About the featured survivors
Ralph J. Preiss is a Holocaust survivor and retired engineer who lives in Poughkeepsie, New York. Born into a Jewish family in the German town of Rosenberg, Preiss was 8 years old when his parents managed to secure visas and escape Nazi Germany with him in 1939. The Preiss family was among the roughly 1,300 European-Jewish refugees allowed to enter the Philippines from 1939 until 1941. When the Japanese forces invaded and occupied the Philippines in 1941-42, the Preiss family had to flee again, hiding this time in the jungle protected by Filipino guerrillas. After the liberation by U.S. troops, Preiss studied engineering at the University of the Philippines and then obtained a visa to enter the U.S., were he continued his studies at MIT. His parents stayed in the Philippines, where his father had founded a pharmaceutical company. Other family members who had tried to escape Germany only managed to escape to France, where they were rounded up after the German invasion, deported and killed in Auschwitz.

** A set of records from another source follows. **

-- ==== Sys2Proof/Machine/Streams.lean ====
section
/-! DEFINITION. Streams (R233 to R243): bindings, groups read ahead, and groups written. -/

namespace Sys2Proof.Machine

/-! ## The pattern (R234, R235) -/

def descCount (d : BitVec 512) (j : Nat) : Nat :=
  if j = 0 then (d.extractLsb' 64 32).toNat else (d.extractLsb' (80 + 16 * j) 16).toNat
def descStride (d : BitVec 512) (j : Nat) : Int := (d.extractLsb' (112 + 32 * j) 32).toInt
def descBase (d : BitVec 512) : Word := d.extractLsb' 0 64

def Stream.near (b : Stream) : Bool := (descBase b.desc).getLsbD 63
def Stream.total (b : Stream) : Nat := streamTotal b.desc

/-- The base of an element's run, and its index within the run (R235). -/
def Stream.elem (b : Stream) (e : Nat) : Int × Nat :=
  let d := b.desc
  let r := e / descCount d 0
  let (c1, c2) := (descCount d 1, descCount d 2)
  (((descBase d).extractLsb' 0 57).toNat + (r % c1 : Nat) * descStride d 1
      + (r / c1 % c2 : Nat) * descStride d 2 + (r / (c1 * c2) : Nat) * descStride d 3,
    e % descCount d 0)

/-- The elements of a group. -/
def Stream.groupElems (b : Stream) (i : Nat) : List Nat :=
  ((List.range 32).map (32 * i + ·)).filter (fun e => decide (e < b.total))

/-- The format an element of a binding is under, from the page of its run's base for PAGE (R93, R235). -/
def State.streamFmt (s : State) (b : Stream) (e : Nat) : Option FmtRef :=
  if b.ty == .page then
    match s.leafOf (b.elem e).1.toNat with
    | some l => s.fmtRef s.asid (entFmt l.1)
    | none => none
  else b.fmt

/-- The operand base of an element: under PAGE with blocks, the base of its page (R188). -/
def State.streamBase (s : State) (b : Stream) (fmt : Option FmtRef) (e : Nat) : Int :=
  let a := (b.elem e).1
  if b.ty == .page && (blockLen fmt).isSome then
    match s.leafOf a.toNat with
    | some l => a - a % (l.2 : Int)
    | none => a
  else a

/-- Where an element lies: its bit from address 0, and its scale's byte (R188, R235). -/
def State.streamPlace (s : State) (b : Stream) (fmt : Option FmtRef) (e : Nat) : Int × Option Int :=
  let a := s.streamBase b fmt e
  let p := elemPlace fmt (elemWidth b.ty fmt) (b.elem e).2
  (8 * a + p.1, p.2.map (fun (k : Nat) => a + k))

/-! ## Reaching bytes -/

/-- What groups of a binding wait as. -/
def Stream.waiter (b : Stream) (gs : List StreamGroup) : Waiter :=
  ⟨.group b.c b.reg ((gs.head?.map (·.idx)).getD 0), 0, gs.flatMap (·.declined)⟩

/-- One access of a stream to `n` bytes, as a stop reaches its own (R214, R237, R238). -/
def State.streamReach (s : State) (b : Stream) (a : Int) (n : Nat) (k : AccessKind)
    (wt : Waiter) : Reach :=
  if b.near then
    if a < 0 || (2 ^ 32 : Int) < a + n || !s.nearOk a.toNat n then .failed Cause.nearBounds none s
    else .keys (s.nearKeys a.toNat n) s
  else if a < 0 || (2 ^ 57 : Int) < a + n then
    .failed Cause.pagePerm (some (xlatWord 2 5 (BitVec.ofInt 64 a))) s
  else s.reachGlobal b.c a.toNat n k wt

/-- The descriptor a PAGE element needs: a failure where it has none, or where it must choose scales and
cannot (R93). -/
def State.streamFormat (s : State) (b : Stream) (e : Nat) (k : AccessKind) (wt : Waiter) :
    Reach :=
  if b.ty != .page then .keys [] s
  else
    match s.streamReach b (b.elem e).1 1 k wt with
    | .keys _ s1 =>
      let bad := Reach.failed Cause.illegal (some (xlatWord 4 0 (BitVec.ofInt 64 (b.elem e).1))) s1
      match s1.streamFmt b e with
      | none => bad
      | some f => if k == .write && f.desc.block != 0 && f.desc.sckind then bad else .keys [] s1
    | r => r

/-- Whether an element of 16 bits or more is misaligned (R188). -/
def misplaced (w : Nat) (fmt : Option FmtRef) (bit : Int) : Bool :=
  decide (16 ≤ w) && (blockLen fmt).isNone && bit / 8 % (w / 8 : Nat) != 0

/-! ## In-streams (R236, R237) -/

/-- What reading a group comes to: its lanes and events; a page that holds it; or a failure. -/
inductive GroupEnd where
  | ok (lanes : List (BitVec 32)) (ev : Ev) (s : State)
  | held (token : BitVec 32) (s : State)
  | failed (cause : BitVec 8) (xlat : Option Word) (s : State)
  deriving DecidableEq, Repr
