/-- The LRN of a member that is a rank of this device (R244). -/
def State.memberLrn (s : State) (b : Bool) (m : Nat) : Option (BitVec 10) :=
  let i := if b then m - s.gpos.toNat * s.party.size else m
  if b && decide (m < s.gpos.toNat * s.party.size) then none
  else (s.party.lrns.find? (fun p =>
    (s.party.lrns.filter (fun q => decide (q.1.toNat < p.1.toNat))).length == i)).map (·.1)

/-- The device and LRN of a member, on this device or on another of the group (R244). -/
def State.memberRank (s : State) (b : Bool) (x : MemberEntry) : BitVec 14 × BitVec 10 :=
  match s.memberLrn b x.member with
  | some l => (s.ownDev, l)
  | none => (BitVec.ofNat 14 (x.member / max 1 s.party.size), x.lrn)

/-- Whether a record is a write of another member that a step's end publishes here (R260, R272): made before that
member's entry, or by the step; of a COLL, in the member's regions. -/
def State.fromMember (s : State) (b : Bool) (r : StepRun) (u : Unseen) : Bool :=
  r.others.any (fun x =>
    let (d, l) := s.memberRank b x
    u.writer == peerWriter d l
      && (match r.kind with
          | .coll _ _ => (decide (u.op < x.since) || u.cls == .c)
              && x.regions.any (fun k => decide (k.1.toNat / 8 ≤ u.key % (2 ^ 28 / 8))
                  && decide (8 * (u.key % (2 ^ 28 / 8)) < k.1.toNat + k.2))
          | _ => decide (u.op < x.since)))

/-- What a step's end publishes of other members' writes, to be seen under a key (R260, R272). -/
def State.publishMembers (s : State) (b : Bool) (r : StepRun) (k : Nat) : State :=
  if s.unseen.isEmpty then s
  else { s with unseen := s.unseen.map (fun (u : Unseen) =>
    if s.fromMember b r u then { u with pubs := u.pubs ++ [k] } else u) }

/-- ALL_DONE (R257, R258, R273, R274): the step ends, and with its last step the run. -/
def State.stepAllDone (s : State) (b : Bool) (i : Nat) (r : StepRun) : State :=
  let s1 := (match r.kind with
    | .coll run _ => s.publishMembers b r (collKey run)
    | .bar c | .barc c _ _ => match c with | some c => s.publishMembers b r (barKey c) | none => s).modScope b
      (fun q => { q with queue := q.queue.eraseIdx i })
  match r.kind with
  | .coll run step =>
    let s2 := (s1.modRun run (fun x => { x with ended := x.ended + 1 })).raiseEvents run (4 * 2 ^ (3 * step))
    match (s.run run).coll with
    | some cr => if step + 1 = collSteps cr.op then s2.runDone run else s2
    | none => s2
  | .bar c => (s1.endBarrier c 1).admitAtExit
  | .barc c a _ =>
    ((s1.writeKeys ⟨(c.map (·.1)).getD 11, .c, true⟩ (s.nearKeys a.toNat 64) (barcRecord r)).endBarrier c 1).admitAtExit

/-- Whether every other member has entered a step. -/
def State.allEntered (s : State) (b : Bool) (r : StepRun) : Bool :=
  r.entered && r.others.length + 1 == s.teamSize b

Eugenie Mukeshimana is the founder and executive director of the Genocide Survivors Support Network (GSSN), a charitable organization that helps genocide survivors rebuild their lives. A native of Rwanda, she is a survivor of the central African country’s 1994 genocide. While in hiding from the Hutu genocidaires, who killed about 800,000 of her fellow Rwandans, she gave birth to a daughter. Widowed in the genocide, Mukeshimana came to the U.S. in 2001 to pursue a college degree in social work in Albany, New York. After graduating, she worked with homeless families, helping them to regain housing stability. In light of her teachers’ and classmates’ lack of knowledge of the Rwandan genocide, she began educating campus and community groups. In 2010, she founded GSSN, which has helped survivors to access critical services such as immigration assistance, mental health treatment, language and cultural orientation, career development and college enrollment. It has also enabled many to share their stories with thousands of students throughout the country. In recognition of her work, Mukeshimana received a fellowship from Columbia University’s Human Rights Advocates Program in 2012.
About the Center for Judaic, Holocaust and Peace Studies
Appalachian State University’s Center for Judaic, Holocaust and Peace Studies was founded in 2002 to develop new educational opportunities for students, teachers, and the community. Located administratively within the College of Arts and Sciences, the Center seeks to strengthen tolerance, understanding, and remembrance by increasing the knowledge of Jewish culture and history, teaching the history and meaning of the Holocaust, and utilizing these experiences to explore peaceful avenues for human improvement and the prevention of further genocides. The Center for Judaic, Holocaust, and Peace Studies is an associate institutional member of the Association of Jewish Studies, a member of the Association of Holocaust Organizations and of the North Carolina Consortium of Jewish Studies.
About Appalachian State University
Appalachian State University, in North Carolina’s Blue Ridge Mountains, prepares students to lead purposeful lives as global citizens who understand and engage their responsibilities in creating a sustainable future for all. The transformational Appalachian experience promotes a spirit of inclusion that brings people together in inspiring ways to acquire and create knowledge, to grow holistically, to act with passion and determination, and embrace diversity and difference. As one of 17 campuses in the University of North Carolina System, Appalachian enrolls about 19,000 students, has a low student-to-faculty ratio and offers more than 150 undergraduate and graduate majors.